Let the number of students in the class be 3x (since the first statement mentions reducing students by \(\frac{1}{3}\)rd ). If the number of students in the class be 3x, the number of cupcakes received by each student will be \(\frac{72 }{ 3x}\) = \(\frac{24 }{ x}\).
From statement I alone, if the number of students is reduced by one-third, each student will receive 3 more cupcakes.
If the number of students are reduced by one-third, the class would now have 2x students; therefore, the number of cupcakes received by each student will be \(\frac{72 }{ 2x}\) = \(\frac{36 }{ x}\).
Given that \(\frac{36}{x}\) = \(\frac{24}{x}\) + 3. The value of x can be determined from the equation above and hence the number of students in the class. Statement I alone is sufficient.
Answer options B, C and E can be eliminated. The possible answers at this stage are A or D.
From statement II alone, if the number of cupcakes is doubles, each student would receive 12 cupcakes.

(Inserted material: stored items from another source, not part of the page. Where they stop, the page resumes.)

-- ==== Sys2Proof/Machine/Step.lean ====
section
/-! DEFINITION. One step of the block and its HOST (00_scope.md R15, 20_memory.md R67). -/

namespace Sys2Proof.Machine

/-- One step: the agent whose turn it is takes it (20_memory.md R67; log 1). -/
def step (s : State) : Host.Outcome State Fault Refusal :=
  match nextAgent s with
  | .engine => engineStep (popTurn s)
  | .host => hostStep (popTurn s)

/-- `s` with the word `w` accepted as the pending command and the ENGINE next to move, so that the next step executes
it. The block fetches nothing (10_state.md R21): this stands for the HOST's accepted write of `w` to CMD (log 10). -/
def State.withFetchWord (s : State) (nbits w : Nat) : State :=
  { accept (BitVec.ofNat 32 (w % 2 ^ nbits)) s with
    wasReset := true
    turns := match s.turns with
      | [] => []
      | ts => .engine :: ts }

end Sys2Proof.Machine
end

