-- ==== Sys2Proof/Certificates/Slice0/Obligations.lean ====
section
/-! DEFINITION. What is to be proved of the model. Each docstring names the rule of spec/ it formalises. -/

open Sys2Proof Sys2Proof.Machine

/-! ### Encoding -/

/-- 30_encoding.md R90: the decoder, pattern by pattern; every other word is ILLEGAL. -/
def Obligations.DecodeFollowsTheWordPatterns : Prop :=
  ∀ w : Word,
    (decode w = .ok .keyClear ↔ w = 0x00000001) ∧
    (∀ c, decode w = .ok (.b32Push c) ↔ w &&& 0xFFFF00FF = 0x00000002 ∧ c = w.extractLsb' 8 8) ∧
    (decode w = .ok .totpGen ↔ w = 0x00000003) ∧
    (decode w = .ok .hotpGen ↔ w = 0x00000004) ∧
    ((∃ e, decode w = .error e) ↔
      ¬(w = 0x00000001 ∨ w &&& 0xFFFF00FF = 0x00000002 ∨ w = 0x00000003 ∨ w = 0x00000004))

/-- 30_encoding.md R84, R90: the encoder and the decoder are inverse, for every instruction and every word: each
instruction is the reading of exactly one word. -/
def Obligations.DecodeAndEncodeAgree : Prop :=
  ∀ i : Instr, i.wf = true → ∀ w : Word, decode w = .ok i ↔ w = encode i

/-- 30_encoding.md R84, R85: the legal words are those a row of the opcode map selects, one row selects each, and it
is the row of the instruction decoded. -/
def Obligations.EachLegalWordSelectsOneRow : Prop :=
  ∀ w : Word,
    (legal w = true ↔ ∃ r ∈ opcodeMap, rowSelects r w = true) ∧
    (∀ r ∈ opcodeMap, ∀ r' ∈ opcodeMap, rowSelects r w = true → rowSelects r' w = true → r = r') ∧
    (∀ r ∈ opcodeMap, rowSelects r w = true → ∃ i, decode w = .ok i ∧ i.mnemonic = r.mnemonic)

/-- 30_encoding.md R85: there are 259 legal words. -/
def Obligations.ThereAre259LegalWords : Prop :=
  ∃ l : List Word, l.Nodup ∧ l.length = 259 ∧ ∀ w, w ∈ l ↔ legal w = true

/-- 30_encoding.md R84, R86: words written out bit by bit, with what they decode to. -/
def Obligations.WordsWrittenOutDecode : Prop :=
  decode 0b00000000000000000000000000000001 = .ok .keyClear ∧
  decode 0b00000000000000000100011100000010 = .ok (.b32Push 0x47) ∧
  decode 0b00000000000000000000000000000010 = .ok (.b32Push 0x00) ∧
  decode 0b00000000000000001111111100000010 = .ok (.b32Push 0xFF) ∧
  decode 0b00000000000000000000000000000011 = .ok .totpGen ∧
  decode 0b00000000000000000000000000000100 = .ok .hotpGen ∧
  decode 0b00000000000000000000000000000000 = .error .operationReserved ∧
  decode 0b00000000000000000000000100000001 = .error .argumentNonzero ∧
  decode 0b00000000000000010000000000000011 = .error .reservedFieldNonzero

/-! ### The ENGINE's step -/

/-- 60_exceptions.md R203: when the ENGINE moves with a command pending, the step executes the decoded command, at the
state with the turn taken. -/
def Obligations.StepExecutesThePendingCommand : Prop :=
  ∀ (i : Instr) (s : State), EngineRuns s → i.wf = true → decode s.pending = .ok i → step s = exec i (popTurn s)

/-- The step after `withFetchWord` executes the instruction of the word (log 10). -/
def Obligations.StepAfterFetchWordExecutesIt : Prop :=
  ∀ (s : State) (nbits w : Nat) (i : Instr), decodeTableWord nbits w = some i →
    step (s.withFetchWord nbits w) = exec i (popTurn (s.withFetchWord nbits w))

/-- 30_encoding.md R86: an illegal word is accepted like any command, and its execution completes with ERRCODE 5 and
changes nothing but the completion fields. -/
def Obligations.IllegalWordOnlyCompletes : Prop :=
  ∀ w : Word, legal w = false →
    (∀ s : State, HostIssues (wr s.config 0x00 w) s → s.status.busy = false →
      step s = .next { afterIssue s with pending := w, status := { s.status with busy := true, done := false } }) ∧
    (∀ s : State, EngineRuns s → s.pending = w →
      step s = .next { popTurn s with status := { s.status with busy := false, done := true, errCode := 5 } })

/-- 60_exceptions.md R204, with the completion of R203: every command completes with exactly one outcome, the first
check that applies. -/
def Obligations.OutcomeIsTheFirstCheckThatApplies : Prop :=
  ∀ s : State, EngineRuns s →
    ∃ t, step s = .next t ∧ t.status.busy = false ∧ t.status.done = true ∧ t.pending = s.pending ∧
      t.status.errCode =
        if legal s.pending = false then 5
        else match decode s.pending with
          | .error _ => 5
          | .ok .keyClear => 0
          | .ok (.b32Push c) =>
            if s.status.keyInvalid = true then 3
            else if b32val c = none then 1
            else if 3 ≤ s.bitCnt.toNat ∧ s.keyLen.toNat = s.config.keyMaxBytes then 4
            else 0
          | .ok .totpGen => if s.status.keyInvalid = true then 3 else if s.keyLen = 0 then 2 else 0
          | .ok .hotpGen => if s.status.keyInvalid = true then 3 else if s.keyLen = 0 then 2 else 0

/-- 10_state.md R29, R33, R47, R49: the ENGINE's turn leaves OVERRUN, TIME, PENDING, the configuration and the HOST's
side alone, and takes only its turn from the schedule. -/
def Obligations.EngineTurnFrame : Prop :=
  ∀ s t : State, nextAgent s = .engine → step s = .next t →
    t.status.overrun = s.status.overrun ∧ t.timeLo = s.timeLo ∧ t.timeHi = s.timeHi ∧ t.pending = s.pending ∧
    t.config = s.config ∧ t.wasReset = s.wasReset ∧ t.host = s.host ∧ t.reads = s.reads ∧ t.turns = s.turns.tail

/-! ### The Base32 decoder unit -/

/-- 41_base32.md R102 (and R100, R101, R103): the value of each of the 256 codes. -/
def Obligations.CharacterValueOfEveryCode : Prop :=
  ∀ c : Byte,
    (0x41 ≤ c.toNat ∧ c.toNat ≤ 0x5A → (b32val c).map BitVec.toNat = some (c.toNat - 0x41)) ∧
    (0x61 ≤ c.toNat ∧ c.toNat ≤ 0x7A → (b32val c).map BitVec.toNat = some (c.toNat - 0x61)) ∧
    (0x32 ≤ c.toNat ∧ c.toNat ≤ 0x37 → (b32val c).map BitVec.toNat = some (c.toNat - 0x32 + 26)) ∧
    (¬(0x41 ≤ c.toNat ∧ c.toNat ≤ 0x5A) → ¬(0x61 ≤ c.toNat ∧ c.toNat ≤ 0x7A) →
      ¬(0x32 ≤ c.toNat ∧ c.toNat ≤ 0x37) → b32val c = none)

/-- 41_base32.md R105: KEY_CLEAR's encoding, its effect in every state with all it leaves alone, and that a word with
its OP and a nonzero ARG or RSVD is illegal and clears nothing. -/
def Obligations.KeyClearEndsTheKeyLifetime : Prop :=
  encode .keyClear = 0x00000001 ∧ (∀ a, Memory.read Memory.zeroed a = 0) ∧
  (∀ s : State, exec .keyClear s = .next
    { s with
      key := Memory.zeroed, keyLen := 0, bitBuf := 0, bitCnt := 0
      status := { s.status with keyInvalid := false, busy := false, done := true, errCode := 0 } }) ∧
  (∀ s : State, EngineRuns s → opField s.pending = 0x01 → argField s.pending ≠ 0 ∨ rsvdField s.pending ≠ 0 →
    ∃ t, step s = .next t ∧ t.status.errCode = 5 ∧ t.key = s.key ∧ t.keyLen = s.keyLen ∧ t.bitBuf = s.bitBuf ∧
      t.bitCnt = s.bitCnt ∧ t.status.keyInvalid = s.status.keyInvalid)

/-- 41_base32.md R106 (with the poison procedure of R107): the encoding of B32_PUSH, and its effect in every legal
state, path by path, with all it leaves alone: a poisoned key, a rejected character, a byte beyond the capacity, a
character that completes no byte (also at a full buffer), and one that completes a byte, stored at KEY[KEY_LEN]. -/
def Obligations.PushDecodesOneCharacter : Prop :=
  ∀ (c : Byte) (s : State), Legal s → s.config.wf →
    (encode (.b32Push c)).toNat = c.toNat * 0x100 + 0x02 ∧
    (s.status.keyInvalid = true → exec (.b32Push c) s = .next
      { s with status := { s.status with busy := false, done := true, errCode := 3 } }) ∧
    (s.status.keyInvalid = false → b32val c = none → exec (.b32Push c) s = .next
      { s with
        key := Memory.zeroed, keyLen := 0, bitBuf := 0, bitCnt := 0
        status := { s.status with keyInvalid := true, busy := false, done := true, errCode := 1 } }) ∧
    (s.status.keyInvalid = false → ∀ v, b32val c = some v →
      (3 ≤ s.bitCnt.toNat → s.keyLen.toNat = s.config.keyMaxBytes → exec (.b32Push c) s = .next
        { s with
          key := Memory.zeroed, keyLen := 0, bitBuf := 0, bitCnt := 0
          status := { s.status with keyInvalid := true, busy := false, done := true, errCode := 4 } }) ∧
      (s.bitCnt.toNat ≤ 2 → ∃ t, exec (.b32Push c) s = .next t ∧
        t.bitBuf.toNat = s.bitBuf.toNat * 2 ^ 5 + v.toNat ∧ t.bitCnt.toNat = s.bitCnt.toNat + 5 ∧
        t = { s with
          bitBuf := t.bitBuf, bitCnt := t.bitCnt
          status := { s.status with busy := false, done := true, errCode := 0 } }) ∧
      (3 ≤ s.bitCnt.toNat → s.keyLen.toNat ≠ s.config.keyMaxBytes → ∃ t, exec (.b32Push c) s = .next t ∧
        t.bitCnt.toNat = s.bitCnt.toNat - 3 ∧
        t.bitBuf.toNat = (s.bitBuf.toNat * 2 ^ 5 + v.toNat) % 2 ^ t.bitCnt.toNat ∧
        t.keyLen.toNat = s.keyLen.toNat + 1 ∧
        (∀ a, (Memory.read t.key a).toNat =
          if a = s.keyLen.toNat then (s.bitBuf.toNat * 2 ^ 5 + v.toNat) / 2 ^ t.bitCnt.toNat
          else (Memory.read s.key a).toNat) ∧
        t = { s with
          key := t.key, keyLen := t.keyLen, bitBuf := t.bitBuf, bitCnt := t.bitCnt
          status := { s.status with busy := false, done := true, errCode := 0 } }))

/-- 41_base32.md R110: pushing a secret from a clear key gives the source's decode of it; a secret with a rejected
character leaves a poisoned, empty key. -/
def Obligations.PushedSecretIsTheSourcesDecode : Prop :=
  ∀ (secret : List Byte) (s : State), s.config.wf → KeyIsClear s →
    (∀ bytes, sourceDecode secret = some bytes → 5 * secret.length / 8 ≤ s.config.keyMaxBytes →
      ∃ t, execAll (pushes secret) s = .next t ∧ keyBytes t = bytes ∧ t.keyLen.toNat = 5 * secret.length / 8 ∧
        t.bitCnt.toNat = 5 * secret.length % 8 ∧ t.status.keyInvalid = false) ∧
    (sourceDecode secret = none →
      ∃ t, execAll (pushes secret) s = .next t ∧ t.status.keyInvalid = true ∧ t.keyLen = 0)

/-- 41_base32.md R112: from a clear key, an accepted secret poisons the key exactly when it decodes to more than
KEY_MAX_BYTES bytes, that is, when it has more than floor((8·KEY_MAX_BYTES + 7) / 5) characters; KEY_OVERFLOW is the
outcome of the character that would complete byte KEY_MAX_BYTES + 1, and of no other. -/
def Obligations.SecretOverflowsBeyondTheCapacity : Prop :=
  ∀ (secret : List Byte) (s : State), s.config.wf → KeyIsClear s → (∀ c ∈ secret, b32val c ≠ none) →
    ∃ t, execAll (pushes secret) s = .next t ∧
      (t.status.keyInvalid = true ↔ s.config.keyMaxBytes < 5 * secret.length / 8) ∧
      (t.status.keyInvalid = false ↔ secret.length ≤ (8 * s.config.keyMaxBytes + 7) / 5) ∧
      (secret ≠ [] → (t.status.errCode = 4 ↔
        5 * secret.length / 8 = s.config.keyMaxBytes + 1 ∧ 5 * (secret.length - 1) / 8 = s.config.keyMaxBytes))

/-- 41_base32.md R113: pushing the unpadded RFC 4648 encoding of bytes that fit leaves exactly those bytes in the
key. How the encoder is written is the model's choice (log 11). -/
def Obligations.EncodedBytesAreDecodedBack : Prop :=
  ∀ (b : List Byte) (s : State), s.config.wf → KeyIsClear s → b.length ≤ s.config.keyMaxBytes →
    (base32Encode b).length = (8 * b.length + 4) / 5 ∧
    ∃ t, execAll (pushes (base32Encode b)) s = .next t ∧ keyBytes t = b ∧ t.status.keyInvalid = false ∧
      t.bitCnt.toNat < 8

/-- 10_state.md R45: a byte of KEY changes in a step only by B32_PUSH, which stores at KEY[KEY_LEN] and nowhere else,
or by being zeroed. -/
def Obligations.OnlyAPushStoresAKeyByte : Prop :=
  ∀ s t : State, Memory.wf s.key → step s = .next t → ∀ a, Memory.read t.key a ≠ Memory.read s.key a →
    Memory.read t.key a = 0 ∨
    (EngineRuns s ∧ ∃ c, decode s.pending = .ok (.b32Push c) ∧ a = s.keyLen.toNat ∧ t.keyLen = s.keyLen + 1)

This means that if the total number of cupcakes is made 144, each student would receive 12 cupcakes. But, when the number of cupcakes is 144, cupcakes received by each student = \(\frac{144}{3x}\).
Equating \(\frac{144}{3x}\) to 12, we can find out 3x which represents the number of students. Statement II alone is also sufficient.
Answer option A can be eliminated. The correct answer option is D.
Assuming the right kind of variables will decide how much time you can save in solving questions on equations. Clearly, I would have taken more time in this question had I taken the number of students to be x. Instead, I took it as 3x because I had read the entire question once before starting to solve. This is a good habit to develop because it can help you develop the right kind of variables.
Hope that helps!